The newlyweds set out on their honeymoon in the Astronef, equipped with spacesuits and accompanied by the ship's pilot Murgatroyd, and make their first stop at the Moon. There, they discover the ruins of a civilization and the skeletons of giants. What little life still exists on the Moon has devolved to a beast-like state and is found only in the deepest craters where small amounts of air and water remain.

=== Chapter IX–XI: "The World of the War God" ===
From the Moon they go to Mars. Upon arrival, they are immediately attacked by an aerial fleet of Martians. After defeating the enemy aircraft, they land and discover that the Martians speak English. The reason, it turns out, is that Martians have evolved in parallel with humans and recognized English as the "most convenient" language. The Martians are giant humanoids, and they have rejected emotions in favour of pure intellect. Zaidie's beauty intrigues one of the Martians whose baser instincts thus begin to re-emerge; disgusted, she shoots him dead in cold blood.

=== Chapter XII–XIII: "A Glimpse of the Sinless Star" ===
The couple's next stop is Venus, which is a paradise populated by angelic beings. The Venusians have progressed to a state of spiritual enlightenment and are entirely without sin. While they do not speak English like the Martians, they use music to communicate, and Zaidie is thus able to make herself understood through singing. Worried that they may be a corrupting influence on the pure and innocent Venusians, Zaidie and Redgrave decide to depart.

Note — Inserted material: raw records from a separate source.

structure CoreWl where
  /-- The running task (R267). -/
  running : Option Task
  /-- When the core began to wait in `serve`, for the longest-waiting rule (R265). -/
  since : Nat
  inv : BitVec 16
  term : Bool
  stall : Bool
deriving DecidableEq, Repr

/-- A membership entry of a core's NI (R284, R289). -/
structure Membership where
  handle : Word
  base : Nat
  ctx : Nat
  born : Nat
  revoked : Bool
  applied : Nat
  /-- Stores held out of order. -/
  held : List Stamped
deriving DecidableEq, Repr

structure CoreSound where
  members : List Membership
  /-- Stores and changes of groups whose addition has not arrived, in the reorder buffer (R285, R289). -/
  early : List Stamped
  /-- `SNDSTAT` (R292). -/
  first : BitVec 24
  nackn : BitVec 13
  homeref : Bool
  deg : Bool
  nacktrap : Bool
deriving DecidableEq, Repr

/-- What a `gend` waits for (R368, R369, R373). -/
inductive GendPhase where
  | none
  | arrived
  | closed
  /-- Released: the result, the winner, the resume words and the elite mark (R368, R374). -/
  | released (result : Nat) (winner : Nat) (words : List Word) (elite : Bool)
deriving DecidableEq, Repr

structure CoreSce where
  fit : BitVec 32
  gbase : BitVec 21
  glen : BitVec 21
  genno : BitVec 40
  midx : BitVec 12
  pop : BitVec 4
  member : Bool
  elite : Bool
  repl : Bool
  /-- The core waits in `gend` with its arrival sent, and whether the generation has closed (R369). -/
  phase : GendPhase
deriving DecidableEq, Repr

/-! ## Transcript (R395, R396) -/

structure TransRec where
  typ : Nat
  reg : Nat
  i : Nat
  data : Word
deriving DecidableEq, Repr

structure Transcript where
  mode : BitVec 2
  full : Bool
  diverge : Bool
  count : BitVec 32
  /-- Instructions retired since `MODE` was written. -/
  i : Nat
  /-- The region: its VA, and its capacity in records. -/
  base : Nat
  cap : Nat
  /-- Records on their way to the region, each with its place. -/
  out : List (Nat × TransRec)
  /-- In a replay: the record at a place of the region, as read; none where the recorded run ends there. -/
  ahead : Option (Nat × Option TransRec)
  /-- In a replay: the failures recorded since `AFAULT` was clear, in order of arrival (R397). -/
  fails : List Failure
deriving DecidableEq, Repr

def Transcript.reset : Transcript := ⟨0, false, false, 0, 0, 0, 0, [], none, []⟩

/-! ## Binding -/

/-- A clause image as loaded (R217). -/
structure LoadMark where
  template_ : Nat
  codelen : Nat
  loadoff : Nat
deriving DecidableEq, Repr

/-- What a core runs: nothing yet, a host start, or a clause (R223, R237). -/
inductive Bound where
  | never
  | host
  /-- To nothing, since pre-emption has saved its member; the context is that clause's (R223, R391). -/
  | saved
  | clause (loadoff : Nat) (codelen : Nat)
deriving DecidableEq, Repr

/-- What a core waits for in an exchange with the hub that nothing interrupts (R210, R369, R385). -/
inductive HubWait where
  | none
  /-- An `exit` that has made its first checks and waits for the core's operations to end. -/
  | exitWait
  /-- An `exit` whose group has been sent. -/
  | exitSent
  /-- The hub's refusal of an `exit`: the cause and the value. -/
  | exitRefused (cause : Nat) (tval : Word)
  /-- A `ptouch` waiting for firmware. -/
  | touchSent (va : Word)
  /-- Firmware's answer: granted or refused. -/
  | touchDone (va : Word) (ok : Bool)
deriving DecidableEq, Repr

/-- A version of a 32-byte block that a fetch may still return (R15): its bytes; its bytes with the core's own later
stores in them, which are its bytes from the next `isync` on; and whether that `isync` drops it, since the core stored
over it itself or has observed the completion of the write. -/
structure OldBlock where
  blk : Nat
  bytes : BitVec 256
  synced : BitVec 256
  settled : Bool
deriving DecidableEq, Repr

/-- An instruction that has been fetched and has not ended: the words of a `vloop`'s body, by address, and the bytes that
it has read from the local store so far, each piece of them one event (R30, R150, R247). -/
structure Fetching where
  ins : Instr
  body : List (Nat × BitVec 128)
  read : List Byte
deriving DecidableEq, Repr

/-- An instruction just fetched, which has no body and has read nothing. -/
def Fetching.of (i : Instr) : Fetching := ⟨i, [], []⟩
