-- ==== Sys2Proof/Machine/Flags.lean ====
section
/-! DEFINITION. The scalar floating-point results with their raised sets, and the rule for enabled flags
(R91, R92, R118 to R128). -/

namespace Sys2Proof.Machine

/-- The format of a scalar operation (R118). -/
def fpFmt (w : Bool) : EType := if w then .fp32 else .fp64

/-- An `f` source: FP64, or rounded to FP32 first (R118 step 1). -/
def Core.fsrc (c : Core) (w : Bool) (rm : RMode) (a : FReg) : FVal × Flags :=
  let v := fp64Fmt.decode (c.rdF a).toNat
  if w then EType.fp32.round (c.rnd rm) false v else (v, 0)

/-- A result of an operation: rounded to its format and written as FP64 bits (R18). -/
def fresult (w : Bool) (r : Rnd) (v : FVal) (f : Flags) : Word × Flags :=
  let (y, f') := (fpFmt w).round r false v
  (fp64Bits y, f ||| f')

/-- The scalar operations of two sources (R119). -/
def Core.fop3 (c : Core) (o : FOp3) (op : Rnd → FVal → FVal → FVal × Flags) : Word × Flags :=
  let (a, f1) := c.fsrc o.w o.rm o.a
  let (b, f2) := c.fsrc o.w o.rm o.b
  let r := c.rnd o.rm
  let (y, f3) := op r a b
  fresult o.w r y (f1 ||| f2 ||| f3)

def Core.fsqrt (c : Core) (o : FOp2) : Word × Flags :=
  let (a, f1) := c.fsrc o.w o.rm o.a
  let (y, f2) := Sys2Proof.fSqrt a
  fresult o.w (c.rnd o.rm) y (f1 ||| f2)

/-- The fused operations (R120). -/
def Core.fop4 (c : Core) (o : FOp4) (negP negC : Bool) : Word × Flags :=
  let (a, f1) := c.fsrc o.w o.rm o.a
  let (b, f2) := c.fsrc o.w o.rm o.b
  let (e, f3) := c.fsrc o.w o.rm o.c
  let r := c.rnd o.rm
  let (p, f4) := fMul a b
  let (y, f5) := fAdd r.isDown (if negP then p.neg else p) (if negC then e.neg else e)
  fresult o.w r y (f1 ||| f2 ||| f3 ||| f4 ||| f5)

/-- `fmin` and its kin (R121); `quiet` answers the other operand when one is a NaN. -/
def Core.fminmax (c : Core) (o : FBit3) (isMax quiet : Bool) : Word × Flags :=
  let (y, f) := fMinMax isMax quiet (fp64Fmt.decode (c.rdF o.a).toNat) (fp64Fmt.decode (c.rdF o.b).toNat)
  (fp64Bits y, f)

/-- Sign injection (R122): the sign from a function of the two signs. -/
def Core.fsign (c : Core) (o : FBit3) (f : Bool → Bool → Bool) : Word :=
  let a := c.rdF o.a
  let s := f (a.getLsbD 63) ((c.rdF o.b).getLsbD 63)
  BitVec.ofNat 64 (a.toNat % 2 ^ 63 + bit s * 2 ^ 63)

/-- The comparisons (R123). -/
def Core.fcmp (c : Core) (o : FCmpOp) (k : CmpKind) : Word × Flags :=
  let (b, f) := fCompare k (fp64Fmt.decode (c.rdF o.a).toNat) (fp64Fmt.decode (c.rdF o.b).toNat)
  (BitVec.ofNat 64 (bit b), f)

/-- `fclass` (R124). -/
def fclassBits (x : Word) : Word :=
  let e := fieldOf x.toNat 52 11
  let m := fieldOf x.toNat 0 52
  let neg := x.getLsbD 63
  let k : Nat :=
    if e == 2047 then
      if m == 0 then (if neg then 0 else 7) else if m < 2 ^ 51 then 8 else 9
    else if e == 0 then
      if m == 0 then (if neg then 3 else 4) else if neg then 2 else 5
    else if neg then 1 else 6
  BitVec.ofNat 64 (2 ^ k)

/-- Conversion to a 64-bit integer (R125). -/
def Core.ftoi (c : Core) (o : FToInt) (lo hi : Int) : Word × Flags :=
  let (z, f) := convertInt lo hi (c.rnd o.rm) false (fp64Fmt.decode (c.rdF o.a).toNat)
  (BitVec.ofInt 64 z, f)

/-- Conversion from an integer (R126). -/
def Core.itof (c : Core) (o : IntToF) (z : Int) : Word × Flags := fresult o.w (c.rnd o.rm) (FVal.ofInt z) 0

/-- `fcvt.s.d` (R126). -/
def Core.fnarrow (c : Core) (o : FNarrow) : Word × Flags :=
  fresult true (c.rnd o.rm) (fp64Fmt.decode (c.rdF o.a).toNat) 0

/-- The integral value that a mode selects (R128). -/
def integral (r : Rnd) : FVal → FVal × Flags
  | .fin n m e =>
    if m == 0 then (.fin n 0 0, 0)
    else
      let (z, inexact) := roundToInt r n m e
      (.fin n z.natAbs 0, flagIf inexact flagNX)
  | .nan s => (.nan false, flagIf s flagNV)
  | v => (v, 0)

/-- `fround` (R128): of the flags of a reduction to FP32, OF and UF are not raised. -/
def Core.fround (c : Core) (o : FOp2) : Word × Flags :=
  let (a, f1) := c.fsrc o.w o.rm o.a
  let (y, f2) := integral (c.rnd o.rm) a
  (fp64Bits y, (f1 &&& (flagNV ||| flagNX)) ||| f2)

/-! ## Committing a scalar result (R92) -/

/-- Write the result and raise its flags; an enabled flag traps instead, and the flags are still raised. -/
def commitF (i : Instr) (s : State) (raised : Flags) (w : Core → Core) : Result :=
  if raised &&& s.core.fpEnables != 0 then
    if s.core.trapHeld then .next s
    else raise ⟨causeFpTrap, BitVec.ofNat 64 raised.toNat⟩ (s.mapCore fun c => c.orFlags raised)
  else done i s fun c => (w c).orFlags raised

/-- Write an `f` register from a result. -/
def toF (i : Instr) (d : FReg) (r : Word × Flags) (s : State) : Result :=
  commitF i s r.2 fun c => c.wrF d r.1

/-- Write an `s` register from a result. -/
def toS (i : Instr) (d : SReg) (r : Word × Flags) (s : State) : Result :=
  commitF i s r.2 fun c => c.wrS d r.1

end Sys2Proof.Machine
end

=== Chapter XIV–XVI: "The World of the Crystal Cities" ===
Jupiter is found to be a still-developing and uninhabitable volcanic wasteland, and the lovers go to the planet's moon Ganymede instead. There they find a highly advanced civilization living in domed cities to withstand the cold and dry environmental conditions of the moon. The inhabitants of Ganymede are superintelligent and near-divine. They show the Earthlings the moon's evolutionary history on an immensely more advanced version of a cinematograph and join them on an expedition into the Jovian atmosphere.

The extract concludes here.